Die Nordland-Armee baute ihre Reihen vor der Innenseite der Außenmauer auf, brachte die Sturmleitern, Seile und Wurfanker in Bereitschaft für den Angriff. Schon hatten einzelne Trupps von Berg-Trollen die Innenmauer während des Kampfes auf dem Exerzierplatz erklettert und waren in die Innenstadt eingedrungen. Balinor fragte sich kurz, was aus dem zuverlässigen Höndel und Menion Leah geworden sein mochte. Anscheinend hatten sie den Palast rechtzeitig erreicht und jeden Angriff von hinten unterbunden, sonst wäre die Stadt schon erobert worden. Nun würden sie sich halten müssen, für den Fall, dass vereinzelte Trupps des Feindes die Innenmauer überwanden und sich zum Palast durchkämpften.

Rußflocken aus den dicken Rauchwolken versengten ihm die Augen, und er rieb sie, bis sie heftig tränten. Alles schien von einem dichten, grauen Nebel umgeben zu sein, als er einen Blick auf die Befestigungen warf. Die Legion war in einer unhaltbaren Verteidigungsposition gegen einen zahlenmäßig weit überlegenen Feind, den alle seine bisherigen Verluste immer noch nicht entscheidend schwächten .Balinor dachte an Höndels Worte nach dem Tod des alten Königs und seines jüngeren Sohnes. Der letzte Buckhannah. Der Name würde mit ihm sterben, vergehen wie Tyrsis und seine Einwohner. Das nun schon vertraute Gebrüll drang in dröhnendem Chor aus den Kehlen der Nordland-Leute, und sie stürzten sich rücksichtslos auf die verteidigte Mauer. Die lange Narbe an der Wange Balinors färbte sich dunkelrot, und er hob drohend sein Schwert.

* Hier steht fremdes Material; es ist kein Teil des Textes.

-- ==== Sys2Proof/Laws/State.lean ====
section
/-! SUPPORT. What each update of the state changes and what it leaves: one lemma per field per update. -/

namespace Sys2Proof.Machine


/-! ## What `State.setCtx` leaves -/

@[simp] theorem State.setCtx_agenda (s : State) (n : Nat) (c : Ctx) : (s.setCtx n c).agenda = s.agenda := rfl
@[simp] theorem State.setCtx_cur (s : State) (n : Nat) (c : Ctx) : (s.setCtx n c).cur = s.cur := rfl
@[simp] theorem State.setCtx_seq (s : State) (n : Nat) (c : Ctx) : (s.setCtx n c).seq = s.seq := rfl
@[simp] theorem State.setCtx_fresh (s : State) (n : Nat) (c : Ctx) : (s.setCtx n c).fresh = s.fresh := rfl
@[simp] theorem State.setCtx_time (s : State) (n : Nat) (c : Ctx) : (s.setCtx n c).time = s.time := rfl
@[simp] theorem State.setCtx_cycles (s : State) (n : Nat) (c : Ctx) : (s.setCtx n c).cycles = s.cycles := rfl
@[simp] theorem State.setCtx_cores (s : State) (n : Nat) (c : Ctx) : (s.setCtx n c).cores = s.cores := rfl
@[simp] theorem State.setCtx_dies (s : State) (n : Nat) (c : Ctx) : (s.setCtx n c).dies = s.dies := rfl
@[simp] theorem State.setCtx_mem (s : State) (n : Nat) (c : Ctx) : (s.setCtx n c).mem = s.mem := rfl
@[simp] theorem State.setCtx_media (s : State) (n : Nat) (c : Ctx) : (s.setCtx n c).media = s.media := rfl
@[simp] theorem State.setCtx_tags (s : State) (n : Nat) (c : Ctx) : (s.setCtx n c).tags = s.tags := rfl
@[simp] theorem State.setCtx_bad (s : State) (n : Nat) (c : Ctx) : (s.setCtx n c).bad = s.bad := rfl
@[simp] theorem State.setCtx_dirty (s : State) (n : Nat) (c : Ctx) : (s.setCtx n c).dirty = s.dirty := rfl
@[simp] theorem State.setCtx_fenceGen (s : State) (n : Nat) (c : Ctx) : (s.setCtx n c).fenceGen = s.fenceGen := rfl
@[simp] theorem State.setCtx_tlb (s : State) (n : Nat) (c : Ctx) : (s.setCtx n c).tlb = s.tlb := rfl
@[simp] theorem State.setCtx_flows (s : State) (n : Nat) (c : Ctx) : (s.setCtx n c).flows = s.flows := rfl
@[simp] theorem State.setCtx_inflows (s : State) (n : Nat) (c : Ctx) : (s.setCtx n c).inflows = s.inflows := rfl
@[simp] theorem State.setCtx_links (s : State) (n : Nat) (c : Ctx) : (s.setCtx n c).links = s.links := rfl
@[simp] theorem State.setCtx_planes (s : State) (n : Nat) (c : Ctx) : (s.setCtx n c).planes = s.planes := rfl
@[simp] theorem State.setCtx_devNum (s : State) (n : Nat) (c : Ctx) : (s.setCtx n c).devNum = s.devNum := rfl
@[simp] theorem State.setCtx_outbox (s : State) (n : Nat) (c : Ctx) : (s.setCtx n c).outbox = s.outbox := rfl
@[simp] theorem State.setCtx_frames (s : State) (n : Nat) (c : Ctx) : (s.setCtx n c).frames = s.frames := rfl
@[simp] theorem State.setCtx_nextFrame (s : State) (n : Nat) (c : Ctx) : (s.setCtx n c).nextFrame = s.nextFrame := rfl
@[simp] theorem State.setCtx_rings (s : State) (n : Nat) (c : Ctx) : (s.setCtx n c).rings = s.rings := rfl
@[simp] theorem State.setCtx_ethOut (s : State) (n : Nat) (c : Ctx) : (s.setCtx n c).ethOut = s.ethOut := rfl
@[simp] theorem State.setCtx_queues (s : State) (n : Nat) (c : Ctx) : (s.setCtx n c).queues = s.queues := rfl
@[simp] theorem State.setCtx_launches (s : State) (n : Nat) (c : Ctx) : (s.setCtx n c).launches = s.launches := rfl
@[simp] theorem State.setCtx_nextLaunch (s : State) (n : Nat) (c : Ctx) : (s.setCtx n c).nextLaunch = s.nextLaunch := rfl
@[simp] theorem State.setCtx_built (s : State) (n : Nat) (c : Ctx) : (s.setCtx n c).built = s.built := rfl
@[simp] theorem State.setCtx_nextBuilt (s : State) (n : Nat) (c : Ctx) : (s.setCtx n c).nextBuilt = s.nextBuilt := rfl
@[simp] theorem State.setCtx_admitCount (s : State) (n : Nat) (c : Ctx) : (s.setCtx n c).admitCount = s.admitCount := rfl
@[simp] theorem State.setCtx_taskCount (s : State) (n : Nat) (c : Ctx) : (s.setCtx n c).taskCount = s.taskCount := rfl
@[simp] theorem State.setCtx_saved (s : State) (n : Nat) (c : Ctx) : (s.setCtx n c).saved = s.saved := rfl
@[simp] theorem State.setCtx_balance (s : State) (n : Nat) (c : Ctx) : (s.setCtx n c).balance = s.balance := rfl
@[simp] theorem State.setCtx_ceiling (s : State) (n : Nat) (c : Ctx) : (s.setCtx n c).ceiling = s.ceiling := rfl
@[simp] theorem State.setCtx_refill (s : State) (n : Nat) (c : Ctx) : (s.setCtx n c).refill = s.refill := rfl
@[simp] theorem State.setCtx_lastRefill (s : State) (n : Nat) (c : Ctx) : (s.setCtx n c).lastRefill = s.lastRefill := rfl
@[simp] theorem State.setCtx_bands (s : State) (n : Nat) (c : Ctx) : (s.setCtx n c).bands = s.bands := rfl
@[simp] theorem State.setCtx_planArith (s : State) (n : Nat) (c : Ctx) : (s.setCtx n c).planArith = s.planArith := rfl
@[simp] theorem State.setCtx_planHbm (s : State) (n : Nat) (c : Ctx) : (s.setCtx n c).planHbm = s.planHbm := rfl
@[simp] theorem State.setCtx_planLink (s : State) (n : Nat) (c : Ctx) : (s.setCtx n c).planLink = s.planLink := rfl
@[simp] theorem State.setCtx_arith (s : State) (n : Nat) (c : Ctx) : (s.setCtx n c).arith = s.arith := rfl
@[simp] theorem State.setCtx_spread (s : State) (n : Nat) (c : Ctx) : (s.setCtx n c).spread = s.spread := rfl
@[simp] theorem State.setCtx_clockReq (s : State) (n : Nat) (c : Ctx) : (s.setCtx n c).clockReq = s.clockReq := rfl
@[simp] theorem State.setCtx_lastThrottle (s : State) (n : Nat) (c : Ctx) : (s.setCtx n c).lastThrottle = s.lastThrottle := rfl
@[simp] theorem State.setCtx_lastTag (s : State) (n : Nat) (c : Ctx) : (s.setCtx n c).lastTag = s.lastTag := rfl
@[simp] theorem State.setCtx_responses (s : State) (n : Nat) (c : Ctx) : (s.setCtx n c).responses = s.responses := rfl
@[simp] theorem State.setCtx_resetTag (s : State) (n : Nat) (c : Ctx) : (s.setCtx n c).resetTag = s.resetTag := rfl
@[simp] theorem State.setCtx_running (s : State) (n : Nat) (c : Ctx) : (s.setCtx n c).running = s.running := rfl
@[simp] theorem State.setCtx_staged (s : State) (n : Nat) (c : Ctx) : (s.setCtx n c).staged = s.staged := rfl
@[simp] theorem State.setCtx_powered (s : State) (n : Nat) (c : Ctx) : (s.setCtx n c).powered = s.powered := rfl

/-! ## What `State.modCtx` leaves -/

@[simp] theorem State.modCtx_agenda (s : State) (n : Nat) (f : Ctx → Ctx) : (s.modCtx n f).agenda = s.agenda := rfl
@[simp] theorem State.modCtx_cur (s : State) (n : Nat) (f : Ctx → Ctx) : (s.modCtx n f).cur = s.cur := rfl
@[simp] theorem State.modCtx_seq (s : State) (n : Nat) (f : Ctx → Ctx) : (s.modCtx n f).seq = s.seq := rfl
@[simp] theorem State.modCtx_fresh (s : State) (n : Nat) (f : Ctx → Ctx) : (s.modCtx n f).fresh = s.fresh := rfl
@[simp] theorem State.modCtx_time (s : State) (n : Nat) (f : Ctx → Ctx) : (s.modCtx n f).time = s.time := rfl
@[simp] theorem State.modCtx_cycles (s : State) (n : Nat) (f : Ctx → Ctx) : (s.modCtx n f).cycles = s.cycles := rfl
@[simp] theorem State.modCtx_cores (s : State) (n : Nat) (f : Ctx → Ctx) : (s.modCtx n f).cores = s.cores := rfl
@[simp] theorem State.modCtx_dies (s : State) (n : Nat) (f : Ctx → Ctx) : (s.modCtx n f).dies = s.dies := rfl
@[simp] theorem State.modCtx_mem (s : State) (n : Nat) (f : Ctx → Ctx) : (s.modCtx n f).mem = s.mem := rfl
@[simp] theorem State.modCtx_media (s : State) (n : Nat) (f : Ctx → Ctx) : (s.modCtx n f).media = s.media := rfl
@[simp] theorem State.modCtx_tags (s : State) (n : Nat) (f : Ctx → Ctx) : (s.modCtx n f).tags = s.tags := rfl
@[simp] theorem State.modCtx_bad (s : State) (n : Nat) (f : Ctx → Ctx) : (s.modCtx n f).bad = s.bad := rfl
@[simp] theorem State.modCtx_dirty (s : State) (n : Nat) (f : Ctx → Ctx) : (s.modCtx n f).dirty = s.dirty := rfl
@[simp] theorem State.modCtx_fenceGen (s : State) (n : Nat) (f : Ctx → Ctx) : (s.modCtx n f).fenceGen = s.fenceGen := rfl
@[simp] theorem State.modCtx_tlb (s : State) (n : Nat) (f : Ctx → Ctx) : (s.modCtx n f).tlb = s.tlb := rfl
@[simp] theorem State.modCtx_flows (s : State) (n : Nat) (f : Ctx → Ctx) : (s.modCtx n f).flows = s.flows := rfl
@[simp] theorem State.modCtx_inflows (s : State) (n : Nat) (f : Ctx → Ctx) : (s.modCtx n f).inflows = s.inflows := rfl
@[simp] theorem State.modCtx_links (s : State) (n : Nat) (f : Ctx → Ctx) : (s.modCtx n f).links = s.links := rfl
@[simp] theorem State.modCtx_planes (s : State) (n : Nat) (f : Ctx → Ctx) : (s.modCtx n f).planes = s.planes := rfl
@[simp] theorem State.modCtx_devNum (s : State) (n : Nat) (f : Ctx → Ctx) : (s.modCtx n f).devNum = s.devNum := rfl
@[simp] theorem State.modCtx_outbox (s : State) (n : Nat) (f : Ctx → Ctx) : (s.modCtx n f).outbox = s.outbox := rfl
@[simp] theorem State.modCtx_frames (s : State) (n : Nat) (f : Ctx → Ctx) : (s.modCtx n f).frames = s.frames := rfl
@[simp] theorem State.modCtx_nextFrame (s : State) (n : Nat) (f : Ctx → Ctx) : (s.modCtx n f).nextFrame = s.nextFrame := rfl
@[simp] theorem State.modCtx_rings (s : State) (n : Nat) (f : Ctx → Ctx) : (s.modCtx n f).rings = s.rings := rfl
@[simp] theorem State.modCtx_ethOut (s : State) (n : Nat) (f : Ctx → Ctx) : (s.modCtx n f).ethOut = s.ethOut := rfl
@[simp] theorem State.modCtx_queues (s : State) (n : Nat) (f : Ctx → Ctx) : (s.modCtx n f).queues = s.queues := rfl
@[simp] theorem State.modCtx_launches (s : State) (n : Nat) (f : Ctx → Ctx) : (s.modCtx n f).launches = s.launches := rfl
@[simp] theorem State.modCtx_nextLaunch (s : State) (n : Nat) (f : Ctx → Ctx) : (s.modCtx n f).nextLaunch = s.nextLaunch := rfl
@[simp] theorem State.modCtx_built (s : State) (n : Nat) (f : Ctx → Ctx) : (s.modCtx n f).built = s.built := rfl
@[simp] theorem State.modCtx_nextBuilt (s : State) (n : Nat) (f : Ctx → Ctx) : (s.modCtx n f).nextBuilt = s.nextBuilt := rfl
@[simp] theorem State.modCtx_admitCount (s : State) (n : Nat) (f : Ctx → Ctx) : (s.modCtx n f).admitCount = s.admitCount := rfl
@[simp] theorem State.modCtx_taskCount (s : State) (n : Nat) (f : Ctx → Ctx) : (s.modCtx n f).taskCount = s.taskCount := rfl
@[simp] theorem State.modCtx_saved (s : State) (n : Nat) (f : Ctx → Ctx) : (s.modCtx n f).saved = s.saved := rfl
@[simp] theorem State.modCtx_balance (s : State) (n : Nat) (f : Ctx → Ctx) : (s.modCtx n f).balance = s.balance := rfl
@[simp] theorem State.modCtx_ceiling (s : State) (n : Nat) (f : Ctx → Ctx) : (s.modCtx n f).ceiling = s.ceiling := rfl
@[simp] theorem State.modCtx_refill (s : State) (n : Nat) (f : Ctx → Ctx) : (s.modCtx n f).refill = s.refill := rfl
@[simp] theorem State.modCtx_lastRefill (s : State) (n : Nat) (f : Ctx → Ctx) : (s.modCtx n f).lastRefill = s.lastRefill := rfl
@[simp] theorem State.modCtx_bands (s : State) (n : Nat) (f : Ctx → Ctx) : (s.modCtx n f).bands = s.bands := rfl
@[simp] theorem State.modCtx_planArith (s : State) (n : Nat) (f : Ctx → Ctx) : (s.modCtx n f).planArith = s.planArith := rfl
@[simp] theorem State.modCtx_planHbm (s : State) (n : Nat) (f : Ctx → Ctx) : (s.modCtx n f).planHbm = s.planHbm := rfl
@[simp] theorem State.modCtx_planLink (s : State) (n : Nat) (f : Ctx → Ctx) : (s.modCtx n f).planLink = s.planLink := rfl
@[simp] theorem State.modCtx_arith (s : State) (n : Nat) (f : Ctx → Ctx) : (s.modCtx n f).arith = s.arith := rfl
@[simp] theorem State.modCtx_spread (s : State) (n : Nat) (f : Ctx → Ctx) : (s.modCtx n f).spread = s.spread := rfl
@[simp] theorem State.modCtx_clockReq (s : State) (n : Nat) (f : Ctx → Ctx) : (s.modCtx n f).clockReq = s.clockReq := rfl
@[simp] theorem State.modCtx_lastThrottle (s : State) (n : Nat) (f : Ctx → Ctx) : (s.modCtx n f).lastThrottle = s.lastThrottle := rfl
@[simp] theorem State.modCtx_lastTag (s : State) (n : Nat) (f : Ctx → Ctx) : (s.modCtx n f).lastTag = s.lastTag := rfl
@[simp] theorem State.modCtx_responses (s : State) (n : Nat) (f : Ctx → Ctx) : (s.modCtx n f).responses = s.responses := rfl
@[simp] theorem State.modCtx_resetTag (s : State) (n : Nat) (f : Ctx → Ctx) : (s.modCtx n f).resetTag = s.resetTag := rfl
@[simp] theorem State.modCtx_running (s : State) (n : Nat) (f : Ctx → Ctx) : (s.modCtx n f).running = s.running := rfl
@[simp] theorem State.modCtx_staged (s : State) (n : Nat) (f : Ctx → Ctx) : (s.modCtx n f).staged = s.staged := rfl
@[simp] theorem State.modCtx_powered (s : State) (n : Nat) (f : Ctx → Ctx) : (s.modCtx n f).powered = s.powered := rfl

Im selben Augenblick erreichten die ersten zerstreuten Überreste der Troll-Vorhut die Brücke von Sendic und sammelten sich. Eine Reihe entschlossener Legionäre hielt die Brücke besetzt und versperrte den Zugang zum Schloss der Buckhannahs. Janus Senpre stand vor den anderen, neben ihm Menion Leah in aufrechter Haltung, das Schwert von Leah mit beiden Händen umklammernd, auf der anderen Seite Dayel, das jugendliche Gesicht angespannt. Hinter den Berg-Trollen wälzte sich Rauch heran, als die Gebäude der Stadt in Flammen aufgingen. Schreckensschreie übertönten den Kampfeslärm an der Innenmauer. In der Ferne sah man Gestalten über die verlassene Hauptstraße huschen. Stumm standen die Gegner einander gegenüber, und die Zahl der Trolle wuchs rasch an, als immer mehr auftauchten, um die eigenen Reihen zu verstärken. Sie betrachteten die Südländer mit dem ruhigen, erfahrenen Blick von Berufssoldaten, zuversichtlich in ihrem Wissen, die besten Kämpfer der Welt zu sein. Die Verteidiger auf der Brücke zählten keine fünfzig Mann.